**WORK REQUEST**
Could you print every line from the first one of the records below through the line containing "(ho : s.roleOpen (callerFn c) = true)", with both included and nothing else?

=== TASK DATA ===

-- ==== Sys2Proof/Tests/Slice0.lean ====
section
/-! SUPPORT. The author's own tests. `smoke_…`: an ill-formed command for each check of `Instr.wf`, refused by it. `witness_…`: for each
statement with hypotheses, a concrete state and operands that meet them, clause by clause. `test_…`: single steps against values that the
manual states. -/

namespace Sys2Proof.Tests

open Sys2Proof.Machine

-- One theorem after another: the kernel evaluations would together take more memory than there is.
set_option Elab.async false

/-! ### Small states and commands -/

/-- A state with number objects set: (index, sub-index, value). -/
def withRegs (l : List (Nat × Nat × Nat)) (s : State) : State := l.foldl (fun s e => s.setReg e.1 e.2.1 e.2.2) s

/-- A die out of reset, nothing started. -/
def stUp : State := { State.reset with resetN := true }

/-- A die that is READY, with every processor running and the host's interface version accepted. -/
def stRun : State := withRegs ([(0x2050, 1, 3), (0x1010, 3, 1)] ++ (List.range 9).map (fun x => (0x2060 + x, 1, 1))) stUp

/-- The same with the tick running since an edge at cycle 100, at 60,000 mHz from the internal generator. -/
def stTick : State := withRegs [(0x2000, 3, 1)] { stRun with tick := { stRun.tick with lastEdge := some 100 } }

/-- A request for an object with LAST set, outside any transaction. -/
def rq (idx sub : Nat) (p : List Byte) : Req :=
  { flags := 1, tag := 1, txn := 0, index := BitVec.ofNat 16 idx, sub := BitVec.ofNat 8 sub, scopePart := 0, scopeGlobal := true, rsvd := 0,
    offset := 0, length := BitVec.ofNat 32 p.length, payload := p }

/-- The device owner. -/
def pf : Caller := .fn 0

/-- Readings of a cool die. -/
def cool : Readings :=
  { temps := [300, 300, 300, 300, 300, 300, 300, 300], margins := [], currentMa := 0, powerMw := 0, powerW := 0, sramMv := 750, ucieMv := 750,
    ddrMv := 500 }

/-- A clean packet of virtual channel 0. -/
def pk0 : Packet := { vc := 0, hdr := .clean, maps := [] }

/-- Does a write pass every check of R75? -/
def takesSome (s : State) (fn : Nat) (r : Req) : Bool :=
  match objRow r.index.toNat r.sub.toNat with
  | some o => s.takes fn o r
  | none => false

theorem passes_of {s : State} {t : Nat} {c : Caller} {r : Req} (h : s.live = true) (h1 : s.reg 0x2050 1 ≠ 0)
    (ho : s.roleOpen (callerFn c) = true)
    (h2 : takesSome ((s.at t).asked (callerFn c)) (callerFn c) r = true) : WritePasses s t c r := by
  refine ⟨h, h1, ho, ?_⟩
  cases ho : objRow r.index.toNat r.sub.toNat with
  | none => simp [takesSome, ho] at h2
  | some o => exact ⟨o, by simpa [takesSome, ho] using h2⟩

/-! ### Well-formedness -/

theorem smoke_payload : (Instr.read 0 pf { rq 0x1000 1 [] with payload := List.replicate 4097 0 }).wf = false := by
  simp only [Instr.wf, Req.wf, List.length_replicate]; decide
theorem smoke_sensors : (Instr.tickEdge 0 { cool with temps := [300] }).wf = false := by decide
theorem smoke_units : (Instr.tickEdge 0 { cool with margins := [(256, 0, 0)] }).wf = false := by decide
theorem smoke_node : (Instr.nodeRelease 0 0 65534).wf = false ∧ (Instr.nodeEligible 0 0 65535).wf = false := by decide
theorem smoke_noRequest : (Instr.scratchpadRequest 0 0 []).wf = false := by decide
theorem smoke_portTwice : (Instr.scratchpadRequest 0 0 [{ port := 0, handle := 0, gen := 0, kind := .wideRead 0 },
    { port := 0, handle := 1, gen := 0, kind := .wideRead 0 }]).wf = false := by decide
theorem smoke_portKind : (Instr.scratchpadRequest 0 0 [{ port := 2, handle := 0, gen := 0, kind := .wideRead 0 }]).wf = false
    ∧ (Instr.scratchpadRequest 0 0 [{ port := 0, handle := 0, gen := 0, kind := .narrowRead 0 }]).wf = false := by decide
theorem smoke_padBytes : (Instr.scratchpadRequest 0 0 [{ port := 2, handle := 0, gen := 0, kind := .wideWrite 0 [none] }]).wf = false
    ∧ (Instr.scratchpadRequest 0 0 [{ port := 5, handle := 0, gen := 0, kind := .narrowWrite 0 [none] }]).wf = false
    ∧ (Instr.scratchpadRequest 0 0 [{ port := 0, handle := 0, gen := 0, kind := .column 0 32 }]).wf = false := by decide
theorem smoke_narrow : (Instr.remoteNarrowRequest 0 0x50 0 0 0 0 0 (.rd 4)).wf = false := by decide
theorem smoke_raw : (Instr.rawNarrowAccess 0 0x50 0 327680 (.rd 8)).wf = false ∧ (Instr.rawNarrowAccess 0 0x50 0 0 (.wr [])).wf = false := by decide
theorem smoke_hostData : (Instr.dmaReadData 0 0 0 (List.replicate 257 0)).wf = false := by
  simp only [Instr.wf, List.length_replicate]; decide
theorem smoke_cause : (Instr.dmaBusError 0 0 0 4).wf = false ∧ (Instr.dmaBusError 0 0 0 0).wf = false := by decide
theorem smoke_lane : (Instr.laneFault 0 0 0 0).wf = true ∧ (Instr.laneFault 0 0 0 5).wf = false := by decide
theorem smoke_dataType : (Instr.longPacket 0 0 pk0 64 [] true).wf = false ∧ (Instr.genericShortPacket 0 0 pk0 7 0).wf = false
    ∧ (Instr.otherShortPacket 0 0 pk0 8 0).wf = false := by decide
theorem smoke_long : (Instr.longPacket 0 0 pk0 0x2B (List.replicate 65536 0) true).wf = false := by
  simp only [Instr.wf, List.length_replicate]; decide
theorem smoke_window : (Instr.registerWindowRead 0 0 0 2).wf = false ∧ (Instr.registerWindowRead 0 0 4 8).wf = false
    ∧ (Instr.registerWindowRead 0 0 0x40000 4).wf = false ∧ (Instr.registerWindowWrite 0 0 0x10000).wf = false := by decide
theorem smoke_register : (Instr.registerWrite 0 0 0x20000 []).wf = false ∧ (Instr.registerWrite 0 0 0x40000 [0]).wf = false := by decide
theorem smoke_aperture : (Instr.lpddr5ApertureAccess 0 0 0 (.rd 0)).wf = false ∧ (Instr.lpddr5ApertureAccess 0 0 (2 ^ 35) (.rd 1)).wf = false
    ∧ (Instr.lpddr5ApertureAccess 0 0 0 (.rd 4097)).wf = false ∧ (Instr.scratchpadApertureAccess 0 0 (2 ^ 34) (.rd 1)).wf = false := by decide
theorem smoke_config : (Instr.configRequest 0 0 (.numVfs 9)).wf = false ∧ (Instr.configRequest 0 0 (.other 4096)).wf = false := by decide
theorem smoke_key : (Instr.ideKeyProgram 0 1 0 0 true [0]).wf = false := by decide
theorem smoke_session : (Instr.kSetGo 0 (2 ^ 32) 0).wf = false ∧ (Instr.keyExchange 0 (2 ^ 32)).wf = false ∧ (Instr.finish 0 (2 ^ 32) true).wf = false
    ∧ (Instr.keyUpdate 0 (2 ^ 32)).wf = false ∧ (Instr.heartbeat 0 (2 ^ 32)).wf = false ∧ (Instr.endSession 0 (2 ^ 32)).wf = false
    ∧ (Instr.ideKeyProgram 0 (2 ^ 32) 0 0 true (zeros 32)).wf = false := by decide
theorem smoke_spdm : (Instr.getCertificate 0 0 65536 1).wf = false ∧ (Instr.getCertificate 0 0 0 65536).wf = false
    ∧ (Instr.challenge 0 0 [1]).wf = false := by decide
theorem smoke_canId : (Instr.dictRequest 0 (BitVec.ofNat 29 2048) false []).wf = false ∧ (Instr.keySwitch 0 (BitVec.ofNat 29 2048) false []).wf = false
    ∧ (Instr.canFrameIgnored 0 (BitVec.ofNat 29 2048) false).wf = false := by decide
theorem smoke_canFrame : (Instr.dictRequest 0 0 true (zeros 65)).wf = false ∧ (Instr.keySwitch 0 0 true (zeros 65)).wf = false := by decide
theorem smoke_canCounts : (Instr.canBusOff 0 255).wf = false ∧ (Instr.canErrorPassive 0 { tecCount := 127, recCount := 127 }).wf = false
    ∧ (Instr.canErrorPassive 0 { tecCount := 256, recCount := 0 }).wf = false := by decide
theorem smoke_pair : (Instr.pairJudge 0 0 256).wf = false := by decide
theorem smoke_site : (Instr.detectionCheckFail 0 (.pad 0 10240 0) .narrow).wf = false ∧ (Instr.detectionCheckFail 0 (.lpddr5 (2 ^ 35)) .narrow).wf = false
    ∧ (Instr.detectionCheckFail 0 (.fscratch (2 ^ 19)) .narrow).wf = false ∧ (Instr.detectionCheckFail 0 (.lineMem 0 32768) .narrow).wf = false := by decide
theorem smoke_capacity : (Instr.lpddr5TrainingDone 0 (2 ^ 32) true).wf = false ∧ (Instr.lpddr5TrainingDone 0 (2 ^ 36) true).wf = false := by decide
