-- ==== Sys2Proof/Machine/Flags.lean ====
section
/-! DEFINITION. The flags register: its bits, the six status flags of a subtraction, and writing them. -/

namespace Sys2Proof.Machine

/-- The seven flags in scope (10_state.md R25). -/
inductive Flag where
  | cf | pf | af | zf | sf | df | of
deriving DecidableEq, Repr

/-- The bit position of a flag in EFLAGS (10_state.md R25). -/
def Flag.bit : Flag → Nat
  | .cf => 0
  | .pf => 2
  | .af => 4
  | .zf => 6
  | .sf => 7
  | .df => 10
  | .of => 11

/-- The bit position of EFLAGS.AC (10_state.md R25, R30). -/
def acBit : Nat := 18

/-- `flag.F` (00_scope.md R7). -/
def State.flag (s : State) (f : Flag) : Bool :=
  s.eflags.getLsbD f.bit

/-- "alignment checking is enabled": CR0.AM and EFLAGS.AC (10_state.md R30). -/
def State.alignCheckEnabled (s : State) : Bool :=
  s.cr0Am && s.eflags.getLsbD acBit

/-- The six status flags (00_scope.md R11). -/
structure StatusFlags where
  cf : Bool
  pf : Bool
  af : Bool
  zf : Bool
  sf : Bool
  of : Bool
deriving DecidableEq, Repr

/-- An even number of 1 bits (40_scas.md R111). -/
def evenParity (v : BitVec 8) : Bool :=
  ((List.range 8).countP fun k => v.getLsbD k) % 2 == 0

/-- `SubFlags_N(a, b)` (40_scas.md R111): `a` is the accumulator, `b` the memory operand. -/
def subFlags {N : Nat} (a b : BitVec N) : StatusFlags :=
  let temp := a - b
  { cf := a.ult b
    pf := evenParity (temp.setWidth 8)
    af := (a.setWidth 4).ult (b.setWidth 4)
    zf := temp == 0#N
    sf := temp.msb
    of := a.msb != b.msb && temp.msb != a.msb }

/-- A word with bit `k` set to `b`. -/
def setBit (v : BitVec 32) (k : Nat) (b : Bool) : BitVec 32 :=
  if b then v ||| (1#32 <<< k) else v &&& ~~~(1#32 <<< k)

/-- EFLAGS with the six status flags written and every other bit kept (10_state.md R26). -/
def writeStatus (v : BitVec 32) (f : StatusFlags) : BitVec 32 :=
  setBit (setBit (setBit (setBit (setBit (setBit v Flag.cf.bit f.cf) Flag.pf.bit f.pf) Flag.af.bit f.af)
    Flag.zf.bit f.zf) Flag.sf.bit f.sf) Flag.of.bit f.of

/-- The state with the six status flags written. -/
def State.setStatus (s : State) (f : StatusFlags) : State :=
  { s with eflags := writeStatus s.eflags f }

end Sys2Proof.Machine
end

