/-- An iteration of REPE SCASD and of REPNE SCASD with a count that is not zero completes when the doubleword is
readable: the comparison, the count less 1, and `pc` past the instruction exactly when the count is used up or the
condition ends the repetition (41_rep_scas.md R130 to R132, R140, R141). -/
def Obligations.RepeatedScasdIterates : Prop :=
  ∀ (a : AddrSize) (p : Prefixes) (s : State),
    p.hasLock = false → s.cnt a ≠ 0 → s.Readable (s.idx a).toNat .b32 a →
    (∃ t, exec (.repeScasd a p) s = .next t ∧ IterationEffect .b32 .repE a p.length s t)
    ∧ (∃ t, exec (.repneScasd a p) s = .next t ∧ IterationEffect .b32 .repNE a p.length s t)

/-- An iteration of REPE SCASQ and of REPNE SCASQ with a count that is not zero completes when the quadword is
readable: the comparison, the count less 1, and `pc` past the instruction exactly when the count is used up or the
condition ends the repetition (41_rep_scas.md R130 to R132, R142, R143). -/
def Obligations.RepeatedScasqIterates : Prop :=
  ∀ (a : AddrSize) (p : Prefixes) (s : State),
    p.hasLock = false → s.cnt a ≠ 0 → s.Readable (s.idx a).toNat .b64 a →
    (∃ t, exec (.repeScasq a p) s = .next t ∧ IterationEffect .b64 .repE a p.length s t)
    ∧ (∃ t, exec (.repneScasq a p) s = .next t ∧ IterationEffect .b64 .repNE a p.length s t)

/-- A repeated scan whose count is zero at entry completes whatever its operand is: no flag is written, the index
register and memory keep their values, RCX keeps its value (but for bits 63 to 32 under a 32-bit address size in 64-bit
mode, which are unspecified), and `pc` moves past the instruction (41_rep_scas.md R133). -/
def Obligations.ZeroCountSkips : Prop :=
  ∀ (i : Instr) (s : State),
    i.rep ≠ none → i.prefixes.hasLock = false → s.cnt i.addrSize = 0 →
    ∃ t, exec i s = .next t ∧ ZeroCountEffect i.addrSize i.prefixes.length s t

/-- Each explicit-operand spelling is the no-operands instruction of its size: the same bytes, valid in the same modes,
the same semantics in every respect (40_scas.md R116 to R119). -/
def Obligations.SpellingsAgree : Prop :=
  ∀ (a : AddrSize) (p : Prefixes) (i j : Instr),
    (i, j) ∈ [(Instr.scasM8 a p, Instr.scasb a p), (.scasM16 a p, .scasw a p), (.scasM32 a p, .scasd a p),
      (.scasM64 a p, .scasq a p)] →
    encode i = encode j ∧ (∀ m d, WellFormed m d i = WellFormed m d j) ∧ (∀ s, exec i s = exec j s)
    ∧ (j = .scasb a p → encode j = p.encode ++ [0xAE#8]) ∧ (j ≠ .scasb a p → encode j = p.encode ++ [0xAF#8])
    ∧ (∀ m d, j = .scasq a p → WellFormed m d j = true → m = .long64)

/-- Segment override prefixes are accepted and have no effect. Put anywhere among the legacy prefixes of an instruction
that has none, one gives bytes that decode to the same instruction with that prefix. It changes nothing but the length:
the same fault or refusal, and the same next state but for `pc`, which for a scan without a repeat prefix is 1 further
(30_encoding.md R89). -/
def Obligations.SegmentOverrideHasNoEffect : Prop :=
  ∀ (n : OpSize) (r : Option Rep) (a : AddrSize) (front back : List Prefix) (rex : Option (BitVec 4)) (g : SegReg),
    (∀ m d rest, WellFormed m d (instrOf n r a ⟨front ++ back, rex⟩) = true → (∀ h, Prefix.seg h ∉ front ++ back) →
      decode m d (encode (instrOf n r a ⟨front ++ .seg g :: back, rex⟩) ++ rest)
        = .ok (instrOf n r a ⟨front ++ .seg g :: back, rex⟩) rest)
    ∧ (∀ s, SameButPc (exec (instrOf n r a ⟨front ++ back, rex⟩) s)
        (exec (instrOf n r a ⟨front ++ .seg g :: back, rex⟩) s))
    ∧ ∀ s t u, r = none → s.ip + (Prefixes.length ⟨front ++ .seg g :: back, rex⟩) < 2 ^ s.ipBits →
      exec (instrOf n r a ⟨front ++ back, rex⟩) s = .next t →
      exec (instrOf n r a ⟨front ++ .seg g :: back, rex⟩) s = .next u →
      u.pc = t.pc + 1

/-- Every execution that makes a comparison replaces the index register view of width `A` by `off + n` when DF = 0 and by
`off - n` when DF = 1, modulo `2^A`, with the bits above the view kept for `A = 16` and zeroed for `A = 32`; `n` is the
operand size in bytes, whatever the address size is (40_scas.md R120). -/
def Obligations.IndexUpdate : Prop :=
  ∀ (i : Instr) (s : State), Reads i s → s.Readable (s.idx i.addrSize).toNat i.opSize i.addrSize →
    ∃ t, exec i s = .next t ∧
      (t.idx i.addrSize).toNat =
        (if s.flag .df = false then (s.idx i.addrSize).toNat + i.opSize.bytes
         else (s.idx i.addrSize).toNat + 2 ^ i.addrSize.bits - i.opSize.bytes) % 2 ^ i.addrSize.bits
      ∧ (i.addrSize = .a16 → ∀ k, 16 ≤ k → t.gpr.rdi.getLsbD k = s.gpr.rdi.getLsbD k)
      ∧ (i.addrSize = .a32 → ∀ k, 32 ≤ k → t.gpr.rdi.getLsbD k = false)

===

**PROBLEM SOLUTION**
-- ==== Sys2Proof/Tests/Slice0.lean ====
section
/-! SUPPORT. The author's own tests. `smoke_…`: an ill-formed command for each check of `Instr.wf`, refused by it. `witness_…`: for each
statement with hypotheses, a concrete state and operands that meet them, clause by clause. `test_…`: single steps against values that the
manual states. -/

namespace Sys2Proof.Tests

open Sys2Proof.Machine

-- One theorem after another: the kernel evaluations would together take more memory than there is.
set_option Elab.async false

/-! ### Small states and commands -/

/-- A state with number objects set: (index, sub-index, value). -/
def withRegs (l : List (Nat × Nat × Nat)) (s : State) : State := l.foldl (fun s e => s.setReg e.1 e.2.1 e.2.2) s

/-- A die out of reset, nothing started. -/
def stUp : State := { State.reset with resetN := true }

/-- A die that is READY, with every processor running and the host's interface version accepted. -/
def stRun : State := withRegs ([(0x2050, 1, 3), (0x1010, 3, 1)] ++ (List.range 9).map (fun x => (0x2060 + x, 1, 1))) stUp

/-- The same with the tick running since an edge at cycle 100, at 60,000 mHz from the internal generator. -/
def stTick : State := withRegs [(0x2000, 3, 1)] { stRun with tick := { stRun.tick with lastEdge := some 100 } }

/-- A request for an object with LAST set, outside any transaction. -/
def rq (idx sub : Nat) (p : List Byte) : Req :=
  { flags := 1, tag := 1, txn := 0, index := BitVec.ofNat 16 idx, sub := BitVec.ofNat 8 sub, scopePart := 0, scopeGlobal := true, rsvd := 0,
    offset := 0, length := BitVec.ofNat 32 p.length, payload := p }

/-- The device owner. -/
def pf : Caller := .fn 0

/-- Readings of a cool die. -/
def cool : Readings :=
  { temps := [300, 300, 300, 300, 300, 300, 300, 300], margins := [], currentMa := 0, powerMw := 0, powerW := 0, sramMv := 750, ucieMv := 750,
    ddrMv := 500 }

/-- A clean packet of virtual channel 0. -/
def pk0 : Packet := { vc := 0, hdr := .clean, maps := [] }

/-- Does a write pass every check of R75? -/
def takesSome (s : State) (fn : Nat) (r : Req) : Bool :=
  match objRow r.index.toNat r.sub.toNat with
  | some o => s.takes fn o r
  | none => false

theorem passes_of {s : State} {t : Nat} {c : Caller} {r : Req} (h : s.live = true) (h1 : s.reg 0x2050 1 ≠ 0)
    (ho : s.roleOpen (callerFn c) = true)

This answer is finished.